The Wickedness of Design Research Practice- IASDR 2013

We submitted a paper that I wrote together with Johan Redström to the IASDR’13 conference in Tokyo. The paper was accepted and I consequently went to Tokyo to present it. Below you can see a video of me doing my talk at IASDR and you can review the slides I used in it.

The paper can be found here: The Wickedness of Design Research Practice. (or from the conference website here)

In this paper we look at current themes in (interaction) design discourse in order to find support for the difficulties I encounter in the structuring and projecting of my own design research practice.
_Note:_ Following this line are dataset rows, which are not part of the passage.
-- ==== Sys2Proof/Machine/StBridge.lean ====
section
/-! DEFINITION. The state of the host bridge and the management port that no register shows (chapter 16). -/

namespace Sys2Proof.Machine

/-- A receive buffer taken for a frame (R570): HEAD value and TAG of its descriptor, its address and length, and the bytes written. -/
structure RxBuf where
  idx : Nat
  tag : Nat
  addr : Nat
  size : Nat
  used : Nat := 0
  deriving DecidableEq, Repr

/-- The frame that IQ0 is writing: its record, its ring pair, its buffers in order. -/
structure RxJob where
  item : QItem
  pair : Nat
  bufs : List RxBuf := []
  deriving DecidableEq, Repr

/-- The transmit descriptor in progress (R576–R578): its bytes, HEAD value, the elapsed ns of the frame's read, and its completion once the
frame has landed or failed. -/
structure TxJob where
  desc : List Nat
  idx : Nat
  at_ : Nat
  result : Option CqEntry := none
  deriving DecidableEq, Repr

/-- A ring pair. -/
structure PairSt where
  tx : Option TxJob := none
  /-- The DMA completion queue (R582), and the direction of the entry that its gap marker stands for. -/
  cq : CQueue CqEntry := {}
  gapRx : Bool := false
  /-- Entries written since the last message, and the elapsed ns of the first of them (R581). -/
  fresh : Nat := 0
  freshAt : Option Nat := none
  deriving DecidableEq, Repr

/-- The host bridge and the management port. -/
structure HbrSt where
  rx : Option RxJob := none
  pairs : SMap PairSt := []
  /-- The pair that the transmit side serves next (R576). -/
  rr : Nat := 0
  /-- Elapsed ns at which each held semaphore was taken (R566). -/
  semAt : SMap Nat := []
  /-- The master that wins the next tie (R565). -/
  tie : Master := .host
  /-- Whether the next word popped of a completion queue is uncorrected (R596). -/
  cqBad : Bool := false
  /-- Whether the next Fearlek frame meets an uncorrected word in the frame buffer (R598). -/
  frameBad : Bool := false
  deriving DecidableEq, Repr

end Sys2Proof.Machine
end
The difficulties I encounter in my own project seem to have to do with what we in the paper call ‘wickedness of design research practice’. We review some papers from the field of practice-led (interaction) design research. The paper identifies that the discussion in current discourse seems to focus on the academic standing of design research, the kinds of knowledge it may yield and in what forms that may be disseminated.
It does not so much go into what is actually done in the practice.
In our paper we propose to shift  focus to how design research practice unfolds, what is it that people do that perform design acts in order to get to grip with what they are inquiring into?; how do they do that? We furthermore propose that some insight into this may come from looking at how design practitioners work with conceptual circles.

Some insightful and exciting comments that I received after my talk were those from John Zimmerman. His main concern was with how in this paper the term wickedness is handled. We went on to discuss ways to advance some of the thoughts of the paper differently so as to develop our ideas on how to work with conceptual circles in design research practice.  At a later time I’ll report back here on the results of those efforts.